▶ **Supplied records**
::::::

/-- 13 R266-R268, 12 R251, 15 R308, 17 R351, R353, 05 R96, 10 R212: a `step` arrives and sleeps until its release, and one of a gang released after the first arrival at its partition's boundary waits, unarrived, for the next (log entry 53); the phase, the checkpoint and the releases. What a phase waits for and the order in it are log entries 46 and 53, what a commit finds and writes log entry 47. What a replay does that a commit starts is log entry 49. The code of a `step` that waits for matrix work or a handle is log entry 25, the stamp that a release puts log entry 62, that the waiting operations come before the arrival log entry 58. -/
def Obligations.StepsPhases : Prop :=
  ∀ (s : State) (t : Thread) (lvl : StepLevel) (gang vt : Nat) (g : Gang) (ps : List Thread) (b : Boundary) (i : FaultInfo),
    let f := Form.blocked 8 Pred.always
    let names := ps.map fun t => (t.vt, t.slot)
    let tiles := (b.parts.map (·.1)).eraseDups
    let gids := ((b.parts.map fun p => (s.thread p.1 p.2).gang).eraseDups.filter fun g => (s.gang? g).isSome)
    let mine (b : Boundary) : Bool := b.lvl == lvl && b.gang == gang && (lvl != .tile || b.vt == vt) && b.ckpt.isEmpty
    (s.Issues t f →
      (t.stepArr = none → (s.mxBusy t = true ∨ t.pendingHandle = true) → exec (.step lvl) s = s.waits t f s (.stall 5)) ∧
      (t.stepArr = none → s.mxBusy t = false → t.pendingHandle = false → t.handleFault? = some i → exec (.step lvl) s = s.faults t f i) ∧
      (t.stepArr = none → s.mxBusy t = false → t.pendingHandle = false → t.handleFault? = none → s.joinsNext t lvl = true →
        exec (.step lvl) s = s.waits t f s (.stall 5)) ∧
      (t.stepArr = none → s.mxBusy t = false → t.pendingHandle = false → t.handleFault? = none → s.joinsNext t lvl = false →
        exec (.step lvl) s = s.waits t f (((s.settle t).charge t.vt t.slot 1 0).modCur fun u =>
          { u with injarm := false, stepArr := some (if lvl = .part ∧ s.hasCap t 2 = true then .dom else lvl), stepRel := false, stepSeq := s.relSeq }) .step) ∧
      (t.stepArr.isSome = true → t.stepRel = false → exec (.step lvl) s = s.waits t f s .step) ∧
      (t.stepArr.isSome = true → t.stepRel = true →
        exec (.step lvl) s = s.completes t f (s.modCur fun u => { u with stepArr := none, stepRel := false }) 0 0)) ∧
    (lvl = .part → s.hasCap t 2 = false → s.gangOf t = some g → (s.joinsNext t lvl = true ↔ ∃ n, s.firstArrival g.part = some n ∧ n < g.relSeq)) ∧
    ((lvl ≠ .part ∨ s.hasCap t 2 = true) → s.joinsNext t lvl = false) ∧
    (∀ n part, s.firstArrival part = some n ↔
      (∃ u ∈ s.partThreads part, u.standsAt .part = true ∧ u.stepSeq = n) ∧ ∀ u ∈ s.partThreads part, u.standsAt .part = true → n ≤ u.stepSeq) ∧
    (s.gang? gang = some g → (lvl = .part → g.cap 2 = false) → g.released = true → s.participants lvl g vt = ps →
      (∀ t ∈ ps, t.arrived lvl = true ∧ s.inBoundary t = false ∧ s.holdsUp t = false) → (∃ t ∈ ps, t.standsAt lvl = true) →
      exec (.dataMovementPhase lvl gang vt) s = .next
        { s.runStages names (lvl == .tile) with bounds := (s.runStages names (lvl == .tile)).bounds ++
            [{ lvl := lvl, gang := gang, vt := vt, parts := names, ckpt := (names.map (·.1)).eraseDups }] }) ∧
    (s.gang? gang = some g → s.participants lvl g vt = ps → (∃ t ∈ ps, s.holdsUp t = true) → exec (.dataMovementPhase lvl gang vt) s = .next s) ∧
    ((∃ x ∈ t.ioHeld, x.off < blockBase ∧ s.heldFrom t.gang (x.off / 0x1000000) = true) ∨
      (∃ x ∈ (s.core t.vt t.cslot).remoteQ, x.slot = t.slot ∧ ∃ q, s.rankPlace x.trank = some q ∧ q.1 ≠ t.vt ∧ s.heldFrom t.gang q.1 = true) →
      s.outHeld t = true ∧ s.holdsUp t = true) ∧
    (s.stashUsed t = true → s.holdsUp t = true) ∧
    (s.stashUsed t = true ↔ ∃ e ∈ (s.core t.vt t.cslot).stash, e.owner = t.slot ∧ (s.core t.vt t.cslot).stashInUse e = true) ∧
    (s.bounds.find? (fun b => b.ckpt.contains vt) = some b → s.trafficHeld vt = false → s.trafficHeld (partnerOf vt) = false →
      s.unbacking vt = false → s.ckptFits vt (s.gangsAt b vt) = true → s.ckptBroken vt (s.gangsAt b vt) = [] → s.ckptBadWord vt (s.gangsAt b vt) = false →
      exec (.checkpointCommit vt) s = .next
        { s.commitTile vt (s.gangsAt b vt) with
          bounds := modFirst (fun x => x == b) (fun x => { x with ckpt := x.ckpt.filter fun v => v != vt }) (s.commitTile vt (s.gangsAt b vt)).bounds }) ∧
    (s.bounds.find? (fun b => b.ckpt.contains vt) = some b → s.trafficHeld vt = false → s.trafficHeld (partnerOf vt) = false →
      s.unbacking vt = false → s.ckptFits vt (s.gangsAt b vt) = true →
      (s.ckptBroken vt (s.gangsAt b vt) = [] → s.ckptBadWord vt (s.gangsAt b vt) = true →
        exec (.checkpointCommit vt) s = .next (s.beginReplay vt 1)) ∧
      (∀ x, s.ckptBroken vt (s.gangsAt b vt) = [x] → exec (.checkpointCommit vt) s = .next ((s.screenMismatch vt x).beginReplay vt 0))) ∧
    (s.bounds.find? mine = some b → s.mayRelease tiles = true → (∀ v ∈ tiles, s.retentionLost v = false) →
      (∀ x ∈ gids, ∀ g, s.gang? x = some g → s.isClosing g.qid = false) →
      exec (.phaseRelease lvl gang vt) s = .next
        (({ s with bounds := s.bounds.filter fun x => x != b } : State).releaseThreads lvl gids tiles
          (b.parts.filter fun p => gids.contains (s.thread p.1 p.2).gang))) ∧
    (s.bounds.find? mine = none → lvl = .dom → s.gang? gang = some g → s.fullyBound g = true →
      (∀ k ∈ g.tiles, (s.ckpt k.vt).has gang = true ∧ s.retentionLost k.vt = false) → s.mayRelease (g.tiles.map (·.vt)) = true →
      exec (.phaseRelease lvl gang vt) s = .next (s.firstRelease g)) ∧
    (∀ (t : Thread) (l : StepLevel) (clk : Nat),
      (t.st = .bound → t.halts = false → t.release l clk = { t with st := .run, spanClk := clk, headClk := clk + 1 }) ∧
      (t.st = .bound → t.halts = true → t.release l clk = { t with st := .halted, spanClk := clk, headClk := clk + 1 }) ∧
      ((t.st = .run ∨ t.st = .frozen) → t.stepArr = some l → t.stepRel = false → t.release l clk = { t with stepRel := true }))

::::::

▶ **What is expected**
All of the entries above should be transcribed exactly, line for line.

▶ **Result of the exercise**
/-- 13 R266-R268, 12 R251, 15 R308, 17 R351, R353, 05 R96, 10 R212: a `step` arrives and sleeps until its release, and one of a gang released after the first arrival at its partition's boundary waits, unarrived, for the next (log entry 53); the phase, the checkpoint and the releases. What a phase waits for and the order in it are log entries 46 and 53, what a commit finds and writes log entry 47. What a replay does that a commit starts is log entry 49. The code of a `step` that waits for matrix work or a handle is log entry 25, the stamp that a release puts log entry 62, that the waiting operations come before the arrival log entry 58. -/
def Obligations.StepsPhases : Prop :=
  ∀ (s : State) (t : Thread) (lvl : StepLevel) (gang vt : Nat) (g : Gang) (ps : List Thread) (b : Boundary) (i : FaultInfo),
    let f := Form.blocked 8 Pred.always
    let names := ps.map fun t => (t.vt, t.slot)
    let tiles := (b.parts.map (·.1)).eraseDups
    let gids := ((b.parts.map fun p => (s.thread p.1 p.2).gang).eraseDups.filter fun g => (s.gang? g).isSome)
    let mine (b : Boundary) : Bool := b.lvl == lvl && b.gang == gang && (lvl != .tile || b.vt == vt) && b.ckpt.isEmpty
    (s.Issues t f →
      (t.stepArr = none → (s.mxBusy t = true ∨ t.pendingHandle = true) → exec (.step lvl) s = s.waits t f s (.stall 5)) ∧
      (t.stepArr = none → s.mxBusy t = false → t.pendingHandle = false → t.handleFault? = some i → exec (.step lvl) s = s.faults t f i) ∧
      (t.stepArr = none → s.mxBusy t = false → t.pendingHandle = false → t.handleFault? = none → s.joinsNext t lvl = true →
        exec (.step lvl) s = s.waits t f s (.stall 5)) ∧
      (t.stepArr = none → s.mxBusy t = false → t.pendingHandle = false → t.handleFault? = none → s.joinsNext t lvl = false →
        exec (.step lvl) s = s.waits t f (((s.settle t).charge t.vt t.slot 1 0).modCur fun u =>
          { u with injarm := false, stepArr := some (if lvl = .part ∧ s.hasCap t 2 = true then .dom else lvl), stepRel := false, stepSeq := s.relSeq }) .step) ∧
      (t.stepArr.isSome = true → t.stepRel = false → exec (.step lvl) s = s.waits t f s .step) ∧
      (t.stepArr.isSome = true → t.stepRel = true →
        exec (.step lvl) s = s.completes t f (s.modCur fun u => { u with stepArr := none, stepRel := false }) 0 0)) ∧
    (lvl = .part → s.hasCap t 2 = false → s.gangOf t = some g → (s.joinsNext t lvl = true ↔ ∃ n, s.firstArrival g.part = some n ∧ n < g.relSeq)) ∧
    ((lvl ≠ .part ∨ s.hasCap t 2 = true) → s.joinsNext t lvl = false) ∧
    (∀ n part, s.firstArrival part = some n ↔
      (∃ u ∈ s.partThreads part, u.standsAt .part = true ∧ u.stepSeq = n) ∧ ∀ u ∈ s.partThreads part, u.standsAt .part = true → n ≤ u.stepSeq) ∧
    (s.gang? gang = some g → (lvl = .part → g.cap 2 = false) → g.released = true → s.participants lvl g vt = ps →
      (∀ t ∈ ps, t.arrived lvl = true ∧ s.inBoundary t = false ∧ s.holdsUp t = false) → (∃ t ∈ ps, t.standsAt lvl = true) →
      exec (.dataMovementPhase lvl gang vt) s = .next
        { s.runStages names (lvl == .tile) with bounds := (s.runStages names (lvl == .tile)).bounds ++
            [{ lvl := lvl, gang := gang, vt := vt, parts := names, ckpt := (names.map (·.1)).eraseDups }] }) ∧
    (s.gang? gang = some g → s.participants lvl g vt = ps → (∃ t ∈ ps, s.holdsUp t = true) → exec (.dataMovementPhase lvl gang vt) s = .next s) ∧
    ((∃ x ∈ t.ioHeld, x.off < blockBase ∧ s.heldFrom t.gang (x.off / 0x1000000) = true) ∨
      (∃ x ∈ (s.core t.vt t.cslot).remoteQ, x.slot = t.slot ∧ ∃ q, s.rankPlace x.trank = some q ∧ q.1 ≠ t.vt ∧ s.heldFrom t.gang q.1 = true) →
      s.outHeld t = true ∧ s.holdsUp t = true) ∧
    (s.stashUsed t = true → s.holdsUp t = true) ∧
    (s.stashUsed t = true ↔ ∃ e ∈ (s.core t.vt t.cslot).stash, e.owner = t.slot ∧ (s.core t.vt t.cslot).stashInUse e = true) ∧
    (s.bounds.find? (fun b => b.ckpt.contains vt) = some b → s.trafficHeld vt = false → s.trafficHeld (partnerOf vt) = false →
      s.unbacking vt = false → s.ckptFits vt (s.gangsAt b vt) = true → s.ckptBroken vt (s.gangsAt b vt) = [] → s.ckptBadWord vt (s.gangsAt b vt) = false →
      exec (.checkpointCommit vt) s = .next
        { s.commitTile vt (s.gangsAt b vt) with
          bounds := modFirst (fun x => x == b) (fun x => { x with ckpt := x.ckpt.filter fun v => v != vt }) (s.commitTile vt (s.gangsAt b vt)).bounds }) ∧
    (s.bounds.find? (fun b => b.ckpt.contains vt) = some b → s.trafficHeld vt = false → s.trafficHeld (partnerOf vt) = false →
      s.unbacking vt = false → s.ckptFits vt (s.gangsAt b vt) = true →
      (s.ckptBroken vt (s.gangsAt b vt) = [] → s.ckptBadWord vt (s.gangsAt b vt) = true →
        exec (.checkpointCommit vt) s = .next (s.beginReplay vt 1)) ∧
      (∀ x, s.ckptBroken vt (s.gangsAt b vt) = [x] → exec (.checkpointCommit vt) s = .next ((s.screenMismatch vt x).beginReplay vt 0))) ∧
    (s.bounds.find? mine = some b → s.mayRelease tiles = true → (∀ v ∈ tiles, s.retentionLost v = false) →
      (∀ x ∈ gids, ∀ g, s.gang? x = some g → s.isClosing g.qid = false) →
      exec (.phaseRelease lvl gang vt) s = .next
        (({ s with bounds := s.bounds.filter fun x => x != b } : State).releaseThreads lvl gids tiles
          (b.parts.filter fun p => gids.contains (s.thread p.1 p.2).gang))) ∧
    (s.bounds.find? mine = none → lvl = .dom → s.gang? gang = some g → s.fullyBound g = true →
      (∀ k ∈ g.tiles, (s.ckpt k.vt).has gang = true ∧ s.retentionLost k.vt = false) → s.mayRelease (g.tiles.map (·.vt)) = true →
      exec (.phaseRelease lvl gang vt) s = .next (s.firstRelease g)) ∧
    (∀ (t : Thread) (l : StepLevel) (clk : Nat),
      (t.st = .bound → t.halts = false → t.release l clk = { t with st := .run, spanClk := clk, headClk := clk + 1 }) ∧
      (t.st = .bound → t.halts = true → t.release l clk = { t with st := .halted, spanClk := clk, headClk := clk + 1 }) ∧
      ((t.st = .run ∨ t.st = .frozen) → t.stepArr = some l → t.stepRel = false → t.release l clk = { t with stepRel := true }))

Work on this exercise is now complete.